Dataset content:
/-- Every number lies in its cell. -/
theorem qimCell_spec (sigma : Rat) :
    ∃ r, 0 ≤ r ∧ r < 1 ∧ sigma = qimPoint S (qimCell sigma S) r := by
  have hpos : (0 : Rat) < S := Nat.cast_pos.2 hS
  refine ⟨Int.fract (sigma * 255 / S), Int.fract_nonneg _, Int.fract_lt_one _, ?_⟩
  rw [qimPoint, qimCell, Int.floor_add_fract, div_mul_cancel₀ _ hpos.ne', mul_div_cancel_right₀ _ (by norm_num)]

end

/-! ### The statements -/

/-- Settles O46: the place moves by less than a quarter of the cell, so it stays on its side of the middle. -/
theorem quantiserToleratesAQuarterStep : Obligations.QuantiserToleratesAQuarterStep := by
  intro sigma delta S bit hS hdelta
  have hpos : (0 : Rat) < S := Nat.cast_pos.2 hS
  have hmove : |255 * delta / S| < 1 / 4 := by
    calc |255 * delta / S| = 255 * |delta| / S := by rw [abs_div, abs_mul, Nat.abs_cast, abs_of_pos (by norm_num)]
      _ < 255 * (S / 1020) / S := by gcongr
      _ = 1 / 4 := quarterStep_eq hS
  obtain ⟨hlow, hhigh⟩ := abs_lt.1 hmove
  rw [qimEmbed_exact, qimPoint_add hS]
  cases bit with
  | false =>
    have hplace : qimPlace false = 1 / 4 := rfl
    rw [hplace, qimDecode_qimPoint hS _ (by linarith) (by linarith), decide_eq_false_iff_not]
    linarith
  | true =>
    have hplace : qimPlace true = 3 / 4 := rfl
    rw [hplace, qimDecode_qimPoint hS _ (by linarith) (by linarith), decide_eq_true_iff]
    linarith

/-- Settles O47: from three quarters of the cell, a quarter down is its middle and a quarter up is the start of the
next one, and neither is beyond the middle. -/
theorem quantiserMarginCannotBeWidened : Obligations.QuantiserMarginCannotBeWidened := by
  intro sigma S hS
  have hplace : qimPlace true = 3 / 4 := rfl
  rw [qimEmbed_exact, hplace]
  generalize qimCell sigma S = n
  have hdown : qimPoint S n (3 / 4) - (S : Rat) / 1020 = qimPoint S n (1 / 2) := by
    unfold qimPoint
    ring
  have hup : qimPoint S n (3 / 4) + (S : Rat) / 1020 = qimPoint S (n + 1) 0 := by
    unfold qimPoint
    push_cast
    ring
  rw [hdown, hup, qimDecode_qimPoint hS n (by norm_num) (by norm_num),
    qimDecode_qimPoint hS (n + 1) (by norm_num) (by norm_num)]
  norm_num

/-- Settles O48: `sigma` and the embedded value are places of one cell, which is not negative because `sigma` is not. -/
theorem quantiserStaysInTheCell : Obligations.QuantiserStaysInTheCell := by
  intro sigma S bit hsigma hS
  have hpos : (0 : Rat) < S := Nat.cast_pos.2 hS
  obtain ⟨r, h0, h1, hr⟩ := qimCell_spec hS sigma
  obtain ⟨n, hn⟩ : ∃ n : Nat, qimCell sigma S = n :=
    Int.eq_ofNat_of_zero_le (Int.floor_nonneg.2 (by positivity))
  have hmono := qimPoint_strictMono hS n
  have hstart : (n : Rat) * S / 255 = qimPoint S n 0 := by simp [qimPoint]
  have hend : ((n : Rat) + 1) * S / 255 = qimPoint S n 1 := rfl
  obtain ⟨hlow, hhigh⟩ := qimPlace_mem bit
  rw [qimEmbed_exact, hn]
  rw [hn] at hr
  refine ⟨?_, n, ?_⟩
  · calc |qimPoint S n (qimPlace bit) - sigma| = |qimPlace bit - r| * S / 255 := by
          rw [hr, qimPoint_sub, abs_div, abs_mul, Nat.abs_cast, abs_of_pos (by norm_num : (0 : Rat) < 255)]
      _ ≤ 3 / 4 * S / 255 := by
          gcongr
          exact abs_le.2 ⟨by linarith, by linarith⟩
  · rw [hstart, hend, hr]
    exact ⟨hmono.monotone h0, hmono h1, hmono (by linarith), hmono (by linarith)⟩

end Sys2Proof.Machine
end

section
/-! PROOFS. The DCT pair (43_block_codec R160 to R162). Over a commutative ring the transforms are matrix products, so a
matrix with orthonormal columns gives the inverse law. The real DCT-II matrix and the one of the sixteen words have one
shape, with two numbers as parameters: the shape is orthogonal when their squares sum to 1/2, and two matrices of the
shape differ by what the parameters differ. -/

namespace Sys2Proof.Machine

open Sys2Proof

/-! ### The transforms as matrix products -/

section
variable {α : Type} [CommRing α] {N : Arith α} (hadd : ∀ a b, N.add a b = a + b) (hmul : ∀ a b, N.mul a b = a * b)
include hadd hmul

theorem of_matMul (a b : Mat α) : Matrix.of (matMul N a b) = Matrix.of a * Matrix.of b := by
  ext i j
  simp only [matMul, dot4, hadd, hmul, Matrix.of_apply, Matrix.mul_apply, Fin.sum_univ_four]

theorem of_dct2 (C B : Mat α) :
    Matrix.of (dct2 N C B) = Matrix.of C * Matrix.of B * (Matrix.of C).transpose := by
  unfold dct2
  rw [of_matMul hadd hmul, of_matMul hadd hmul]
  rfl

theorem of_dct3 (C D : Mat α) :
    Matrix.of (dct3 N C D) = (Matrix.of C).transpose * Matrix.of D * Matrix.of C := by
  unfold dct3
  rw [of_matMul hadd hmul, of_matMul hadd hmul]
  rfl

/-- The double sum of 43_block_codec R160. -/
theorem dct2_apply (C B : Mat α) (k l : Fin 4) : dct2 N C B k l = ∑ u, ∑ v, C k u * B u v * C l v := by
  rw [← Matrix.of_apply (dct2 N C B), of_dct2 hadd hmul, Matrix.mul_apply, Finset.sum_comm]
  simp only [Matrix.mul_apply, Matrix.transpose_apply, Matrix.of_apply, Finset.sum_mul]

/-- The double sum of 43_block_codec R161. -/
theorem dct3_apply (C D : Mat α) (u v : Fin 4) : dct3 N C D u v = ∑ k, ∑ l, C k u * D k l * C l v := by
  rw [← Matrix.of_apply (dct3 N C D), of_dct3 hadd hmul, Matrix.mul_apply, Finset.sum_comm]
  simp only [Matrix.mul_apply, Matrix.transpose_apply, Matrix.of_apply, Finset.sum_mul]

/-- The inverse law: the products cancel from both sides (43_block_codec R162). -/
theorem dct3_dct2 {C : Mat α} (hC : ∀ i j, ∑ k, C k i * C k j = if i = j then 1 else 0) (B : Mat α) :
    dct3 N C (dct2 N C B) = B := by
  have horth : (Matrix.of C).transpose * Matrix.of C = 1 := Matrix.ext fun i j => by
    rw [Matrix.mul_apply, Matrix.one_apply]
    exact hC i j
  refine Matrix.of.injective ?_
  calc Matrix.of (dct3 N C (dct2 N C B))
      = (Matrix.of C).transpose * (Matrix.of C * Matrix.of B * (Matrix.of C).transpose) * Matrix.of C := by
        rw [of_dct3 hadd hmul, of_dct2 hadd hmul]
    _ = ((Matrix.of C).transpose * Matrix.of C) * Matrix.of B * ((Matrix.of C).transpose * Matrix.of C) := by
        simp only [Matrix.mul_assoc]
    _ = Matrix.of B := by rw [horth, Matrix.one_mul, Matrix.mul_one]

end

/-! ### The shape of the DCT-II matrix -/

/-- The 4x4 DCT-II matrix with `p` for cos(pi/8)/sqrt(2) and `q` for cos(3pi/8)/sqrt(2) (43_block_codec R160). -/
def dctShape {α : Type} [Field α] (p q : α) : Mat α :=
  ![![1 / 2, 1 / 2, 1 / 2, 1 / 2], ![p, q, -q, -p], ![1 / 2, -(1 / 2), -(1 / 2), 1 / 2], ![q, -p, p, -q]]

theorem dctShape_orthonormal {p q : ℝ} (h : p ^ 2 + q ^ 2 = 1 / 2) (i j : Fin 4) :
    ∑ k, dctShape p q k i * dctShape p q k j = if i = j then 1 else 0 := by
  fin_cases i <;> fin_cases j <;> simp [Fin.sum_univ_four, dctShape] <;> linarith

/-- Two matrices of the shape differ in an entry by what its parameter differs, and the parameter is its magnitude. -/
theorem dctShape_entry (p q : Rat) (p' q' : ℝ) (k n : Fin 4) :
    (|dctShape p q k n| = 1 / 2 ∧ |((dctShape p q k n : Rat) : ℝ) - dctShape p' q' k n| = 0) ∨
    (|dctShape p q k n| = |p| ∧ |((dctShape p q k n : Rat) : ℝ) - dctShape p' q' k n| = |(p : ℝ) - p'|) ∨
    (|dctShape p q k n| = |q| ∧ |((dctShape p q k n : Rat) : ℝ) - dctShape p' q' k n| = |(q : ℝ) - q'|) := by
  fin_cases k <;> fin_cases n <;> simp [dctShape, neg_add_eq_sub, abs_sub_comm]

/-! ### The real matrix -/

/-- cos(m pi/8)/sqrt(2): the entries of the real DCT-II matrix below its first row (43_block_codec R160). -/
noncomputable def dctWave (m : ℝ) : ℝ := √(1 / 2) * Real.cos (m * Real.pi / 8)

theorem dctWave_reflect (m : ℝ) : dctWave (8 - m) = -dctWave m := by
  rw [dctWave, show (8 - m) * Real.pi / 8 = Real.pi - m * Real.pi / 8 by ring, Real.cos_pi_sub, mul_neg, dctWave]

theorem dctWave_shift (m : ℝ) : dctWave (8 + m) = -dctWave m := by
  rw [dctWave, show (8 + m) * Real.pi / 8 = m * Real.pi / 8 + Real.pi by ring, Real.cos_add_pi, mul_neg, dctWave]

theorem dctWave_sq (m : ℝ) : dctWave m ^ 2 = Real.cos (m * Real.pi / 8) ^ 2 / 2 := by
  rw [dctWave, mul_pow, Real.sq_sqrt (by norm_num)]
  ring

theorem dctWave_pos {m : ℝ} (h0 : 0 ≤ m) (h4 : m < 4) : 0 < dctWave m := by
  have hpi := Real.pi_pos
  exact mul_pos (by positivity) (Real.cos_pos_of_mem_Ioo ⟨by nlinarith, by nlinarith⟩)

theorem dctWave_one_sq : dctWave 1 ^ 2 = (2 + √2) / 8 := by
  rw [dctWave_sq, one_mul, Real.cos_pi_div_eight, div_pow, Real.sq_sqrt (by positivity)]
  ring

theorem dctWave_two : dctWave 2 = 1 / 2 := by
  have hsq : dctWave 2 ^ 2 = (1 / 2) ^ 2 := by
    rw [dctWave_sq, show 2 * Real.pi / 8 = Real.pi / 4 by ring, Real.cos_pi_div_four, div_pow,
      Real.sq_sqrt (by norm_num)]
    norm_num
  exact (pow_left_inj₀ (dctWave_pos (by norm_num) (by norm_num)).le (by norm_num) two_ne_zero).1 hsq

theorem dctWave_three_sq : dctWave 3 ^ 2 = (2 - √2) / 8 := by
  have hle : √2 ≤ 2 := Real.sqrt_le_iff.2 (by norm_num)
  rw [dctWave_sq, show 3 * Real.pi / 8 = Real.pi / 2 - Real.pi / 8 by ring, Real.cos_pi_div_two_sub,
    Real.sin_pi_div_eight, div_pow, Real.sq_sqrt (by linarith)]
  ring

/-- Below the first row every angle reduces to pi/8, 2pi/8 or 3pi/8 (43_block_codec R160). -/
theorem dctWave_eq_dctShape {k : Fin 4} (hk : k ≠ 0) (n : Fin 4) :
    dctWave ((2 * (n.val : ℝ) + 1) * k.val) = dctShape (dctWave 1) (dctWave 3) k n := by
  have h5 : dctWave 5 = -dctWave 3 := by rw [← dctWave_reflect]; norm_num
  have h6 : dctWave 6 = -dctWave 2 := by rw [← dctWave_reflect]; norm_num
  have h7 : dctWave 7 = -dctWave 1 := by rw [← dctWave_reflect]; norm_num
  have h9 : dctWave 9 = -dctWave 1 := by rw [← dctWave_shift]; norm_num
  have h10 : dctWave 10 = -dctWave 2 := by rw [← dctWave_shift]; norm_num
  have h14 : dctWave 14 = -dctWave 6 := by rw [← dctWave_shift]; norm_num
  have h15 : dctWave 15 = -dctWave 7 := by rw [← dctWave_shift]; norm_num
  have h21 : dctWave 21 = -dctWave 13 := by rw [← dctWave_shift]; norm_num
  have h13 : dctWave 13 = -dctWave 5 := by rw [← dctWave_shift]; norm_num
  fin_cases k
  · exact absurd rfl hk
  · fin_cases n <;> norm_num [dctShape, h5, h7]
  · fin_cases n <;> norm_num [dctShape, dctWave_two, h6, h10, h14]
  · fin_cases n <;> norm_num [dctShape, h5, h7, h9, h13, h15, h21]

/-- The real DCT-II matrix has the shape (43_block_codec R160). -/
theorem dctEntry_eq_dctShape (k n : Fin 4) :
    (if k = 0 then 1 / 2 else √(1 / 2)) * Real.cos ((2 * (n.val : ℝ) + 1) * k.val * Real.pi / 8)
      = dctShape (dctWave 1) (dctWave 3) k n := by
  by_cases hk : k = 0
  · subst hk
    fin_cases n <;> simp [dctShape]
  · rw [if_neg hk]
    exact dctWave_eq_dctShape hk n

/-! ### The sixteen words -/

theorem toRat_cdct (k n : Fin 4) : F32.toRat (cdct k n) = dctShape (10960245 / 2 ^ 24) (9079764 / 2 ^ 25) k n := by
  revert k n
  decide +kernel

/-- A positive number is within `eps` of `r` when its square lies between those of `r - eps` and `r + eps`. -/
theorem abs_sub_le_of_sq {x r eps : ℝ} (hx : 0 ≤ x) (hr : eps ≤ r) (heps : 0 ≤ eps) (hlow : (r - eps) ^ 2 ≤ x ^ 2)
    (hhigh : x ^ 2 ≤ (r + eps) ^ 2) : |r - x| ≤ eps := by
  have hlow' := (pow_le_pow_iff_left₀ (by linarith) hx two_ne_zero).1 hlow
  have hhigh' := (pow_le_pow_iff_left₀ hx (by linarith) two_ne_zero).1 hhigh
  exact abs_le.2 ⟨by linarith, by linarith⟩

theorem sqrt_two_bounds : (14142135623 / 10 ^ 10 : ℝ) ≤ √2 ∧ √2 ≤ 14142135624 / 10 ^ 10 :=
  ⟨Real.le_sqrt_of_sq_le (by norm_num), Real.sqrt_le_iff.2 (by norm_num)⟩

theorem abs_sub_dctWave_one : |(10960245 / 2 ^ 24 : ℝ) - dctWave 1| ≤ 1 / 2 ^ 25 := by
  obtain ⟨hlow, hhigh⟩ := sqrt_two_bounds
  refine abs_sub_le_of_sq (dctWave_pos (by norm_num) (by norm_num)).le (by norm_num) (by norm_num) ?_ ?_ <;>
    rw [dctWave_one_sq] <;> linarith

theorem abs_sub_dctWave_three : |(9079764 / 2 ^ 25 : ℝ) - dctWave 3| ≤ 1 / 2 ^ 26 := by
  obtain ⟨hlow, hhigh⟩ := sqrt_two_bounds
  refine abs_sub_le_of_sq (dctWave_pos (by norm_num) (by norm_num)).le (by norm_num) (by norm_num) ?_ ?_ <;>
    rw [dctWave_three_sq] <;> linarith

/-- Each word is within half a unit in its last place of the real entry (43_block_codec R160). -/
theorem abs_toRat_cdct_sub (k n : Fin 4) :
    |((F32.toRat (cdct k n) : Rat) : ℝ) - dctShape (dctWave 1) (dctWave 3) k n|
      ≤ if |F32.toRat (cdct k n)| < 1 / 2 then 1 / 2 ^ 26 else 1 / 2 ^ 25 := by
  rw [toRat_cdct]
  rcases dctShape_entry (10960245 / 2 ^ 24) (9079764 / 2 ^ 25) (dctWave 1) (dctWave 3) k n with
    ⟨habs, hdiff⟩ | ⟨habs, hdiff⟩ | ⟨habs, hdiff⟩ <;> rw [habs, hdiff]
  · norm_num
  · rw [if_neg (by norm_num [abs_of_pos])]
    push_cast
    exact abs_sub_dctWave_one
  · rw [if_pos (by norm_num [abs_of_pos])]
    push_cast
    exact abs_sub_dctWave_three

/-- Settles O45: the ring laws by matrix products, the real matrix and the words by their common shape; the table and
the sequences are the definitions. -/
theorem dctInvertsExactlyWhenOrthogonal : Obligations.DctInvertsExactlyWhenOrthogonal := by
  refine ⟨fun α _ N hadd hmul C B => ⟨dct2_apply hadd hmul C B, dct3_apply hadd hmul C B, fun hC =>
    dct3_dct2 hadd hmul hC B⟩, fun C hC => ?_, rfl, fun N C B i j => ⟨rfl, rfl⟩⟩
  obtain rfl : C = dctShape (dctWave 1) (dctWave 3) := funext fun k => funext fun n =>
    (hC k n).trans (dctEntry_eq_dctShape k n)
  have hsq : dctWave 1 ^ 2 + dctWave 3 ^ 2 = 1 / 2 := by
    rw [dctWave_one_sq, dctWave_three_sq]
    ring
  exact ⟨dctShape_orthonormal hsq, abs_toRat_cdct_sub⟩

What you have to do: Once you find the line containing "have hsq : dctWave 1", copy it and every line after it through the end of the records, exactly as they stand.

Your response:
  have hsq : dctWave 1 ^ 2 + dctWave 3 ^ 2 = 1 / 2 := by
    rw [dctWave_one_sq, dctWave_three_sq]
    ring
  exact ⟨dctShape_orthonormal hsq, abs_toRat_cdct_sub⟩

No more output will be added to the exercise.